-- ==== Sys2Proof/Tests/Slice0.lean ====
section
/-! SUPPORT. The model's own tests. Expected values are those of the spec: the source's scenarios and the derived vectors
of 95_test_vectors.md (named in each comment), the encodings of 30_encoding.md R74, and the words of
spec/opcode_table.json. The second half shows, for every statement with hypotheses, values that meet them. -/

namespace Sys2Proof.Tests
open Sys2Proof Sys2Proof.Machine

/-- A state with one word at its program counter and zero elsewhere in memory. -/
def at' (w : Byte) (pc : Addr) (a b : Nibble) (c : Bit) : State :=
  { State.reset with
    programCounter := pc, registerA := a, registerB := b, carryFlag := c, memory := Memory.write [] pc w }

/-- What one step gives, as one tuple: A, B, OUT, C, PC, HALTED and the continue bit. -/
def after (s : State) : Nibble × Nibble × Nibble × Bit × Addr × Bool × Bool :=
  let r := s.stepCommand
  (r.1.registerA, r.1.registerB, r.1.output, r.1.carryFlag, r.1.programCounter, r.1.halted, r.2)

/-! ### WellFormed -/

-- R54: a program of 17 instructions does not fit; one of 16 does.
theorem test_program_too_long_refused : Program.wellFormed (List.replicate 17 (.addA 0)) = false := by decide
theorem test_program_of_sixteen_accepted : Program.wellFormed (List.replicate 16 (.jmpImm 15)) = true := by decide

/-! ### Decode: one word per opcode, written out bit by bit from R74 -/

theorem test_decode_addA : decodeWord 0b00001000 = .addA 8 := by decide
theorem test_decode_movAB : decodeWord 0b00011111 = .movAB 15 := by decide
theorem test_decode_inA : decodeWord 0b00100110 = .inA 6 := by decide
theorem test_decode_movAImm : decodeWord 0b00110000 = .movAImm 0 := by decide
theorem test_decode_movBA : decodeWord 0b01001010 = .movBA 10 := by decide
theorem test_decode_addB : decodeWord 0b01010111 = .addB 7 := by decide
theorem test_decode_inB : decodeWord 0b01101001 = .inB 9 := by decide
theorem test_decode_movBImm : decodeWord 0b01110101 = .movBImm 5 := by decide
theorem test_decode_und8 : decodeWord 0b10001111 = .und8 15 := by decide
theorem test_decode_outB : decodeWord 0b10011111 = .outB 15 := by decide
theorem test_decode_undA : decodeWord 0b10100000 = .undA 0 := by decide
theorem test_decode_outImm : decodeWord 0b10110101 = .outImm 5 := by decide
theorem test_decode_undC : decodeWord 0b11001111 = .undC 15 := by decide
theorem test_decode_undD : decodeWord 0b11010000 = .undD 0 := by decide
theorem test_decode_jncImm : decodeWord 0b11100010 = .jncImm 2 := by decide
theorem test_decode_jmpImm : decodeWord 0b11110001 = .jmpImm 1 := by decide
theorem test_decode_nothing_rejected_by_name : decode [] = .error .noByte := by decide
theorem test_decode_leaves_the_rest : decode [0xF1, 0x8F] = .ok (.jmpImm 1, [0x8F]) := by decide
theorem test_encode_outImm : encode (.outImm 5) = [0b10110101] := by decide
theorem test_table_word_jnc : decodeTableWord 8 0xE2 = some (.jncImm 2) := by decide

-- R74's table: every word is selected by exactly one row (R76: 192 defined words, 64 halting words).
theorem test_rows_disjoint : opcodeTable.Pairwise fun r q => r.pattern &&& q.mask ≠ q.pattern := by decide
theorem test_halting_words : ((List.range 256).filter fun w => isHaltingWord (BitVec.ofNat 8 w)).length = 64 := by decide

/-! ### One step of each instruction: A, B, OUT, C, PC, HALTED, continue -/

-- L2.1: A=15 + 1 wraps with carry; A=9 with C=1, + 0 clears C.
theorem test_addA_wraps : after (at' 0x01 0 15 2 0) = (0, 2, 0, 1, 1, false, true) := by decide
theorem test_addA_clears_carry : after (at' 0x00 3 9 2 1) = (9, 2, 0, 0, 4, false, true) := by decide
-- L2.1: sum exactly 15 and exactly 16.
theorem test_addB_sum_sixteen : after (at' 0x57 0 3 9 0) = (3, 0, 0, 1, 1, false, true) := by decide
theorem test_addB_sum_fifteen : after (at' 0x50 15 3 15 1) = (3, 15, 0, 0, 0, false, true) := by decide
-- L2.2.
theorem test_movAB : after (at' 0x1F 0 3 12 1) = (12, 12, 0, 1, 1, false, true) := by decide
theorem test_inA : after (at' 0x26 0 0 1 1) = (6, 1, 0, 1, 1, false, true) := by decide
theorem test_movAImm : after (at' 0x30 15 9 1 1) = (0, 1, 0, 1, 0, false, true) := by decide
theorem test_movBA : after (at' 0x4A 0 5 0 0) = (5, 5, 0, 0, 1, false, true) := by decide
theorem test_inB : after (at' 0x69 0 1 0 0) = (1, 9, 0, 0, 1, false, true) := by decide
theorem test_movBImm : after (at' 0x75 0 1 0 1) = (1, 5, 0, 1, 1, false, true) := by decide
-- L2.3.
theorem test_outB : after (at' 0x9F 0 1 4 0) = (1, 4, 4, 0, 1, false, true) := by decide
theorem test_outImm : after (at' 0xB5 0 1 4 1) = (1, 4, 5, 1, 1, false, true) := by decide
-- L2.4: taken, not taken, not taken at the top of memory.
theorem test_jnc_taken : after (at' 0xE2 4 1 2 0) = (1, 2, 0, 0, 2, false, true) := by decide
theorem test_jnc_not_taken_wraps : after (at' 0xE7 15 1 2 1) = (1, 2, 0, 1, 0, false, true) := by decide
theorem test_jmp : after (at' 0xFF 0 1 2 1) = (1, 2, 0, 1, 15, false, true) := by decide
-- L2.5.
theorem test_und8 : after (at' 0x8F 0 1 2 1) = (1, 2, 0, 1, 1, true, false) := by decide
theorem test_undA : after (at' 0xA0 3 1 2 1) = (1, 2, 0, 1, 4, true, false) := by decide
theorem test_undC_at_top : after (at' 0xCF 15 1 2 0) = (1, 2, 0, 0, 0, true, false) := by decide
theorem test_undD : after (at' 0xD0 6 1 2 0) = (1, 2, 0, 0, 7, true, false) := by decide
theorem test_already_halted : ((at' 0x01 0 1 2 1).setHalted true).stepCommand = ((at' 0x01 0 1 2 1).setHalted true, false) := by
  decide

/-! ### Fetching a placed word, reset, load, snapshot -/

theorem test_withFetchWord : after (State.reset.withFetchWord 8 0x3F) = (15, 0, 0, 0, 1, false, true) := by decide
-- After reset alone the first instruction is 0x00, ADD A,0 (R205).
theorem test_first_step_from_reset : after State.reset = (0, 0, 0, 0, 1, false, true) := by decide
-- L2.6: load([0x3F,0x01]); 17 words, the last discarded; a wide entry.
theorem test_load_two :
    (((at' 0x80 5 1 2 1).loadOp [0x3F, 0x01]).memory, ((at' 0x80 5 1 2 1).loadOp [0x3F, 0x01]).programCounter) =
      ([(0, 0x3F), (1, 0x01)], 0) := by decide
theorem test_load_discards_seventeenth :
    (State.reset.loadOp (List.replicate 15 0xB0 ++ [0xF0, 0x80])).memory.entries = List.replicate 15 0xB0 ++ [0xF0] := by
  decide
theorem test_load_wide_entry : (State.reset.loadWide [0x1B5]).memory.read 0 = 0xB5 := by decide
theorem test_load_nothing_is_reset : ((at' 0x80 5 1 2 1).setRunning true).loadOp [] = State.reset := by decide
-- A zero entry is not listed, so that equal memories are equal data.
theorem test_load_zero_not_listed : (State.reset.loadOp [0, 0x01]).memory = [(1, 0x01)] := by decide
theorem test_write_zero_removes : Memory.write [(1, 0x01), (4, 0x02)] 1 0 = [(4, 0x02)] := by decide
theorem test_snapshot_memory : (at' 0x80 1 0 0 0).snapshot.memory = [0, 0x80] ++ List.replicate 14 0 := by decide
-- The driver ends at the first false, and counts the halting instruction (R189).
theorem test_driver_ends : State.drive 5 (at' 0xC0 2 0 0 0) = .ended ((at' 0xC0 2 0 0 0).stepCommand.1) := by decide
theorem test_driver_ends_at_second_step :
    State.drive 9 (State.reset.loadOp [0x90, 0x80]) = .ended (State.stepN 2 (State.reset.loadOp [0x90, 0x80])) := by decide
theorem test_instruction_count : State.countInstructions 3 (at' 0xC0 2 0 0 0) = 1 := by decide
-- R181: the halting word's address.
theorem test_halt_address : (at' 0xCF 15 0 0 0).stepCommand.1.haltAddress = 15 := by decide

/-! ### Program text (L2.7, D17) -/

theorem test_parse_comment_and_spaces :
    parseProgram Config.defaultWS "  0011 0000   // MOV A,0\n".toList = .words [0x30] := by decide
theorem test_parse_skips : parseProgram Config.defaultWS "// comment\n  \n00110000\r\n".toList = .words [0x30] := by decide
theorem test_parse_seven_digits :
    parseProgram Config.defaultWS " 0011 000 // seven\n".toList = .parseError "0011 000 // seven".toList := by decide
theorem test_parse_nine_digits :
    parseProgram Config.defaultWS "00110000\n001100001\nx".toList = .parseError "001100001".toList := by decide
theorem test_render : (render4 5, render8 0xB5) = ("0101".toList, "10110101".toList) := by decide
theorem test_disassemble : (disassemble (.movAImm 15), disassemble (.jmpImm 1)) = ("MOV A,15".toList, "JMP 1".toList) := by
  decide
--
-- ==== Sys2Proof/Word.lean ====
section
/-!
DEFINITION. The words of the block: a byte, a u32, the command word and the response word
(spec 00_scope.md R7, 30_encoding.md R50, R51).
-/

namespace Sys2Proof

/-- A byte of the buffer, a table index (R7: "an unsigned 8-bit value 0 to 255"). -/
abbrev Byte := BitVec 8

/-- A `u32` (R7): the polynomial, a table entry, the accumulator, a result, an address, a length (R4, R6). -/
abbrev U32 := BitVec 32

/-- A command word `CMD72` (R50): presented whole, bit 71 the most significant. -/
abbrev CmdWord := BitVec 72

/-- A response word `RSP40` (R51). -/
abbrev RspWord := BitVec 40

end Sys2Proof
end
* * *
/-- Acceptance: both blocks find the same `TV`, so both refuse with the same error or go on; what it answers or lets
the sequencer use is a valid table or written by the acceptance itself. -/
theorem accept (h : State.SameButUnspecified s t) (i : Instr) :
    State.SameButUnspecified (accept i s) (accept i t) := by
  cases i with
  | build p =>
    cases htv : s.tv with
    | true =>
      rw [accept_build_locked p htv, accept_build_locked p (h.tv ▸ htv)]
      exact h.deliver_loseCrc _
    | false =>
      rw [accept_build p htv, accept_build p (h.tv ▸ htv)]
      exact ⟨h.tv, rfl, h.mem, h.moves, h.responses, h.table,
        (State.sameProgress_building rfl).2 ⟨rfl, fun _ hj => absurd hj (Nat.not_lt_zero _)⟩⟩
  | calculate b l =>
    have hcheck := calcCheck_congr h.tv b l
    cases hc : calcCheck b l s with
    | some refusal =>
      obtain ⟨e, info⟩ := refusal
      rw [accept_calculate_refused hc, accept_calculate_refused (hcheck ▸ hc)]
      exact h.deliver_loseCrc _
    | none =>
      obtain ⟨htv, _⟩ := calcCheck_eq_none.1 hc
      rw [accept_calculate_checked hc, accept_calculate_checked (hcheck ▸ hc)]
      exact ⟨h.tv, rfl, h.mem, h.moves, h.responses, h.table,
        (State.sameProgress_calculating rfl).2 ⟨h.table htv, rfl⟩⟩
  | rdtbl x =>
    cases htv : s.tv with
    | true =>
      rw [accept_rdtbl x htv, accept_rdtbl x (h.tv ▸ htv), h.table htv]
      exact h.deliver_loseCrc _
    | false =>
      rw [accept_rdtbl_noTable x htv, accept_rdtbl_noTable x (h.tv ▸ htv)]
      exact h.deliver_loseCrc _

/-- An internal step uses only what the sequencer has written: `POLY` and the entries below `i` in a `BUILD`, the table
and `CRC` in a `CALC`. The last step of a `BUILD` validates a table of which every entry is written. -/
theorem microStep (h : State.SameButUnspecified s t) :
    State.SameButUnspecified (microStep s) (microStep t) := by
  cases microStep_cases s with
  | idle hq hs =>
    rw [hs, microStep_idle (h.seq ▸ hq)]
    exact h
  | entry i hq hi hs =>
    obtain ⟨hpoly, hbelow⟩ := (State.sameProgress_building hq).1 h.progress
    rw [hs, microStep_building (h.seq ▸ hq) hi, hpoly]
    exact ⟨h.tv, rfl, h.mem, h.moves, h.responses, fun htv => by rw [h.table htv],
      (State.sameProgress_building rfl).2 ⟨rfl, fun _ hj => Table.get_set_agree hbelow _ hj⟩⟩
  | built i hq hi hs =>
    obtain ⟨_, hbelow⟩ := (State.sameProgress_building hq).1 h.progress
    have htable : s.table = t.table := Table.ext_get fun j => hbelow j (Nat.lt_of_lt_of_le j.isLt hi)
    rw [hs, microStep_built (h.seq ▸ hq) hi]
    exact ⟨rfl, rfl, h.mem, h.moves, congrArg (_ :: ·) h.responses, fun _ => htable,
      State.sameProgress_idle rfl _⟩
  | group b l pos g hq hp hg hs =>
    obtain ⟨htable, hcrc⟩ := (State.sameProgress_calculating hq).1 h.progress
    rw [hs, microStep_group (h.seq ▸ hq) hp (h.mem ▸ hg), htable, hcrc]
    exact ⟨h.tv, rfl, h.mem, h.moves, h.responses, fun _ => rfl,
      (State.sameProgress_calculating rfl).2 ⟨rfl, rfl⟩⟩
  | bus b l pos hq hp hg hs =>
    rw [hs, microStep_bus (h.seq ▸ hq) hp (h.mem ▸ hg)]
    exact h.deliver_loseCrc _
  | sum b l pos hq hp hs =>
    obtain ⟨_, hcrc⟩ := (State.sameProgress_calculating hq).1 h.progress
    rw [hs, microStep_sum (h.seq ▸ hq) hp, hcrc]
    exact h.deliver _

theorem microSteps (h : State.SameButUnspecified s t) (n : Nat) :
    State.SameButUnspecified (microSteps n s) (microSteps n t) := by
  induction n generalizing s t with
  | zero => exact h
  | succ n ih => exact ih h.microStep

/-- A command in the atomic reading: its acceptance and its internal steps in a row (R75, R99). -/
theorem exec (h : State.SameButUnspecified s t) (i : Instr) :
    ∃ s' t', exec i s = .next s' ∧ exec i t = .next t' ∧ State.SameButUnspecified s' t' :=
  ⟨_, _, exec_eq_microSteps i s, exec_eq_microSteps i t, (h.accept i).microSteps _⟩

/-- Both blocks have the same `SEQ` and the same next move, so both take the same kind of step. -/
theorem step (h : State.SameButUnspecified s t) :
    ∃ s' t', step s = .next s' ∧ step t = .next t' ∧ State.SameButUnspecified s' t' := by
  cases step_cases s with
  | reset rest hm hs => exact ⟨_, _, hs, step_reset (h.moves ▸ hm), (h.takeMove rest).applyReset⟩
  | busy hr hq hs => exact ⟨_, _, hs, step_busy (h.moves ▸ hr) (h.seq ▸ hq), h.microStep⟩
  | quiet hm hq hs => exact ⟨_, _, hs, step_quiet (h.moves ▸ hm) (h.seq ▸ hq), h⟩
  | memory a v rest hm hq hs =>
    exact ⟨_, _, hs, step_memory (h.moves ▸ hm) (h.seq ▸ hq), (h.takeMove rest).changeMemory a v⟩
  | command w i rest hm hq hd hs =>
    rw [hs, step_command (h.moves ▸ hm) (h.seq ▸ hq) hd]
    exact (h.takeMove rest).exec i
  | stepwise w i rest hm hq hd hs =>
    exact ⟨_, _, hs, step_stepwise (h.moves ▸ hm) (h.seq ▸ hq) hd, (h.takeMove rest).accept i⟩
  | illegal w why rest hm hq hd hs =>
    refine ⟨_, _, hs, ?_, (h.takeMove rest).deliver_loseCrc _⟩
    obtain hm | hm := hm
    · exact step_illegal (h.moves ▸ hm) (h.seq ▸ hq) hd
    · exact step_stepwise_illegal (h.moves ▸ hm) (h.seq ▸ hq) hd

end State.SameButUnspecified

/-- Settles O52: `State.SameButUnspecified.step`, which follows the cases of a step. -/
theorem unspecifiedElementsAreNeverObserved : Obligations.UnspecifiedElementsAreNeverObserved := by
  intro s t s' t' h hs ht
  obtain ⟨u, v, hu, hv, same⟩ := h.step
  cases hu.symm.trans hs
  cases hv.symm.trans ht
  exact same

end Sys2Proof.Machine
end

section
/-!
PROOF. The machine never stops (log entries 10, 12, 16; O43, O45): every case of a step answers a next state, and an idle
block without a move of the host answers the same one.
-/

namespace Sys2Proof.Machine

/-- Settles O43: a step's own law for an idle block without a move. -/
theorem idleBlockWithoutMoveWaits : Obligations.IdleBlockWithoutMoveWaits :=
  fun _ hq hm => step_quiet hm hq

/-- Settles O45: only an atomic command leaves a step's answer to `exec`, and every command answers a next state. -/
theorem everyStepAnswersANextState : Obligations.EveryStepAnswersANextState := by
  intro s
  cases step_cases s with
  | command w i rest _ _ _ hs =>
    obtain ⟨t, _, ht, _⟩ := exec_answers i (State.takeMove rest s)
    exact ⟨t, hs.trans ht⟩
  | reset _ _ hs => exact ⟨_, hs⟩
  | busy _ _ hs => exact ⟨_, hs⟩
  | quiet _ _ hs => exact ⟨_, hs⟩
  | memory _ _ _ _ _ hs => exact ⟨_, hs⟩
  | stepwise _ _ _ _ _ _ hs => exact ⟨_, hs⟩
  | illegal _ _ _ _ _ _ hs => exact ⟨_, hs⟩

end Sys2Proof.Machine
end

■ **What to produce**:
Filter the records, keeping only lines that contain "namespace", and show those lines.

■ **Answer for this exercise**:
namespace Sys2Proof.Tests
namespace Sys2Proof
namespace Sys2Proof.Machine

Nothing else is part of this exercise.